Just before the hay was delivered, Theresa died on December 4, 2001. In her will, she left the Debtor a life estate in 320 acres of real estate (the “Ranch”), and she left her children, Defendants Douglas Dean Falzerano, Laura L. Fox, Gerald Wayne Falzerano, and Warren Craig Fal-zerano, and her grandchild, Vanessa Mi *83 chelle Falzerano (collectively, “heirs”), her cattle and all her other property, including a remainder interest in the Ranch.

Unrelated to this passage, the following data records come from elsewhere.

/-- The element an OVERLAY ELEMENT names, brought into range, and whether a value was changed; absent for one refused
REFUSED_RANGE (R120). -/
def elementOf (r : CommandRecord) : Option (Element × Bool) :=
  match elementKindOf r, Visibility.ofCode (r.byte 5 % 16), flagOfCode (r.byte 5 / 16) with
  | some (kind, tChanged), some visibility, some blink =>
    let palette := r.byte 4 / 16
    if palette > 7 then none else
    let x := min 4095 (r.half 8)
    let y := min 4095 (r.half 10)
    let w := clampNat 1 4096 (r.half 12)
    let h := clampNat 1 4096 (r.half 14)
    some ({ kind := kind, x := x, y := y, w := w, h := h, palette := palette, visibility := visibility, blink := blink
            detail := r.byte 6 % 16, scale := r.byte 6 / 16, text := storedText r kind },
      tChanged || x != r.half 8 || y != r.half 10 || w != r.half 12 || h != r.half 14)
  | _, _, _ => none

/-- OVERLAY ELEMENT (R120): every check before the last refuses REFUSED_RANGE. -/
def overlayElement (r : CommandRecord) (s : State) : State × Completion :=
  match elementOf r with
  | none => refuses .refusedRange s
  | some (e, clamped) =>
    if (s.overlay.listIn .edit).length ≥ 32 then refuses .refusedFull s
    else completes (doneOrClamped clamped) { s with overlay := s.overlay.mapSlots (editSlot fun l => l ++ [e]) }

/-- OVERLAY COMMIT (R121). -/
def overlayCommit (_r : CommandRecord) (s : State) : State × Completion :=
  completes .done { s with overlay := s.overlay.mapSlots (commitSlot (s.overlay.has .pending)) }

/-- A 2-byte value stored as at most 255. -/
def byteClamped (n : Nat) : Byte := byteOf (min 255 n)

/-- SET PALETTE (R126). -/
def setPalette (r : CommandRecord) (s : State) : State × Completion :=
  if r.byte 4 > 7 then refuses .refusedRange s else
  completes (doneOrClamped (r.half 6 > 255 || r.half 8 > 255 || r.half 10 > 255)) { s with overlay := { s.overlay with
    palette := s.overlay.palette.set (r.byte 4)
      { luma := byteClamped (r.half 6), cb := byteClamped (r.half 8), cr := byteClamped (r.half 10) } } }

/-- SET ZEBRA (R125). -/
def setZebra (r : CommandRecord) (s : State) : State × Completion :=
  match ZebraMode.ofCode (r.byte 4) with
  | none => refuses .refusedRange s
  | some mode =>
    let z : Zebra := { mode := mode, level := byteClamped (r.half 6), low := byteClamped (r.half 8)
                       high := byteClamped (r.half 10), luma := byteClamped (r.half 12) }
    if mode = .band ∧ z.low > z.high then refuses .refusedRange s
    else completes (doneOrClamped (r.half 6 > 255 || r.half 8 > 255 || r.half 10 > 255 || r.half 12 > 255))
      { s with overlay := { s.overlay with zebra := z } }

/-- RESET JOB OVERLAY and the part of RESET JOB PART (R130). -/
def resetOverlay (s : State) : State :=
  { s with overlay := { s.overlay with
    s0 := ⟨.shown, []⟩, s1 := ⟨.edit, []⟩, s2 := ⟨.free, []⟩, palette := defaultPalette } }

end Sys2Proof.Machine
end

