-- ==== Sys2Proof/Machine/Metadata.lean ====
section
/-! DEFINITION. The metadata writer: what a record holds (R180 to R182), its 64 bytes (R210), and its way into the
injected-write queue (R178, R183). -/

namespace Sys2Proof.Machine

/-- What a mark hands the metadata writer (R180, R181, R182): the capture record it made, absent at a substitute mark; the
lens's values as they stood when the mark was made; the stabiliser's stage 3; and the audio unit's closed period. -/
structure MarkData where
  capture : Option CaptureRecord
  timecode : Timecode
  dropFrame : Bool
  tracker : TrackerState
  position : Option Position
  focal : Nat
  link : LinkState
  correction : Correction
  segments : PerChannel Nat
  clips : PerChannel Bool
  deriving DecidableEq, Repr

/-- Bytes 2 to 16 of a record: the mark and its capture (R180, R210). -/
def markBytes (d : MarkData) : List Byte :=
  let head := fun (kind : Byte) (seq : Nat) (buffer : Byte) =>
    [kind, byteOf d.tracker.code] ++ leNat 2 seq ++ [buffer, flagByte d.dropFrame] ++ d.timecode.bytes
  match d.capture with
  | some r => head 1 r.seq.toNat (byteOf r.buffer) ++ leInt 2 r.dx ++ leInt 2 r.dy ++ [flagByte r.limited]
  | none => head 2 0 0 ++ zeros 5

/-- Bytes 17 to 41 of a record: the lens (R181, R210). -/
def lensBytes (d : MarkData) : List Byte :=
  (match d.position with
    | some p => [1] ++ leNat 2 p.zoom ++ leNat 2 p.focus ++ leNat 2 p.iris ++ leNat 2 p.fNumber ++ leNat 2 p.extender
        ++ leInt 2 p.shiftX ++ leInt 2 p.shiftY
    | none => zeros 15)
    ++ leNat 4 d.focal ++ [byteOf d.link.code, flagByte d.correction.enable]
    ++ leInt 2 d.correction.demandX ++ leInt 2 d.correction.demandY

/-- The clip flags of the four outputs: bit n − 1 for output n (R210). -/
def clipFlagBits (p : PerChannel Bool) : Byte :=
  byteOf ((if p.c1 then 1 else 0) + (if p.c2 then 2 else 0) + (if p.c3 then 4 else 0) + (if p.c4 then 8 else 0))

/-- The ring fill, 0 with no RECORD window (R182). -/
def ringFill (s : State) : Nat :=
  match s.ring with
  | some (size, _) => s.record.guarded * 64 / size
  | none => 0

/-- The newest clip's number and state, 0 and NONE with the list empty (R182). -/
def newestClipBytes (clips : List Clip) : List Byte :=
  match clips.getLast? with
  | some c => leNat 2 c.number ++ [byteOf c.state.code]
  | none => zeros 3

/-- Bytes 42 to 57 of a record: the other blocks' running state (R182, R210). -/
def runningBytes (d : MarkData) (s : State) : List Byte :=
  [byteOf s.stab.mode.code, byteOf s.stab.x.pan.code, byteOf s.stab.y.pan.code, byteOf s.gyro.state.code]
    ++ (d.segments.toList.map byteOf)
    ++ [clipFlagBits d.clips, flagByte s.audio.driftFlag] ++ leInt 2 s.audio.drift
    ++ newestClipBytes s.record.clips ++ [byteOf (ringFill s)]

/-- The 64 bytes of a metadata record (R210). -/
def composeMetadata (mark : Half) (d : MarkData) (s : State) : List Byte :=
  padTo 64 (leNat 2 mark.toNat ++ markBytes d ++ lensBytes d ++ runningBytes d s)

/-- The number of slots of a metadata ring (R178). -/
def metadataSlots (w : WindowRecord) : Nat := w.size / 64

/-- A record joins the injected-write queue at its end with the slot the cursor names, and the cursor advances (R178,
R183). -/
def joinMetadata (w : WindowRecord) (bytes : List Byte) (s : State) : State :=
  let k := s.metadata.cursor
  let write : InjectedWrite :=
    { kind := .metadata, tag := ownTag, isMemoryFault := false, addr := w.base + 64 * k, bytes := bytes, slot := none }
  { s with
    path := { s.path with injected := s.path.injected ++ [write] }
    metadata := { s.metadata with cursor := if k + 1 < metadataSlots w then k + 1 else 0 } }

/-- A composed record is queued: a record that still waits is discarded and the new one waits in its place; otherwise it
joins a queue with a free place, or waits (R183). -/
def queueMetadata (w : WindowRecord) (mark : Half) (bytes : List Byte) (s : State) : State :=
  if s.metadata.waiting.isNone && s.path.injected.length < 8 then joinMetadata w bytes s
  else { s with metadata := { s.metadata with waiting := some { mark := mark, bytes := bytes } } }

/-- The metadata writer's work at a frame mark (R179, R183). -/
def metadataMark (d : MarkData) (s : State) : State :=
  let mark := s.metadata.mark + 1
  let s := { s with metadata := { s.metadata with mark := mark } }
  match s.window .metadata with
  | some w => queueMetadata w mark (composeMetadata mark d s) s
  | none => s

/-- The waiting record takes an opened place of the injected-write queue, unless a report write takes it first (R15,
R183). -/
def waitingMetadataJoins (s : State) : State :=
  match s.metadata.waiting, s.window .metadata with
  | some r, some w =>
    if s.path.injected.length < 8 && !reportCanLeave s then
      joinMetadata w r.bytes { s with metadata := { s.metadata with waiting := none } }
    else s
  | _, _ => s

end Sys2Proof.Machine
end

Lorelie Lynn Barth (“Lorelie”), Theresa’s daughter and the mother of Vanessa Falzerano, was intentionally omitted from Theresa’s will. To avoid a threatened will contest, the Debtor, the heirs, and Lorelie entered into a family settlement agreement under which the probate estate’s personal representative was permitted to “distribute such items of [Theresa’s] personal property as she deem[ed] necessary or advisable” to the heirs, and the Debtor was permitted to keep and use Theresa’s remaining personal property until he no longer needed or wished to do so, at which time it would be distributed to the heirs. The Debtor was also permitted to “run [Theresa’s] cattle herd and raise the cattle for the heirs” and “use the profits from the land and cattle for his own living expenses.” As of the date of the trial, no distributions — of cattle or money — had been made to the heirs pursuant to the will or the settlement agreement. 3

In addition to managing the probate estate’s cattle, the Debtor had an arrangement with Gladys Bonefield to pasture approximately 70 head of her cattle in return for a share of her calf crop. He also had an arrangement with Dennis Wentzel to pasture approximately 80 head of Went-zel’s cattle in return for a share of his calf crop. The Debtor kept all of the cattle on the Ranch for the winter (six months). In the summer, he moved the cattle to various other locations: the probate estate’s cattle went to a neighbor’s land, Bone-field’s cattle went to “the Indian reservation,” and Wentzel’s cattle were returned to Wentzel.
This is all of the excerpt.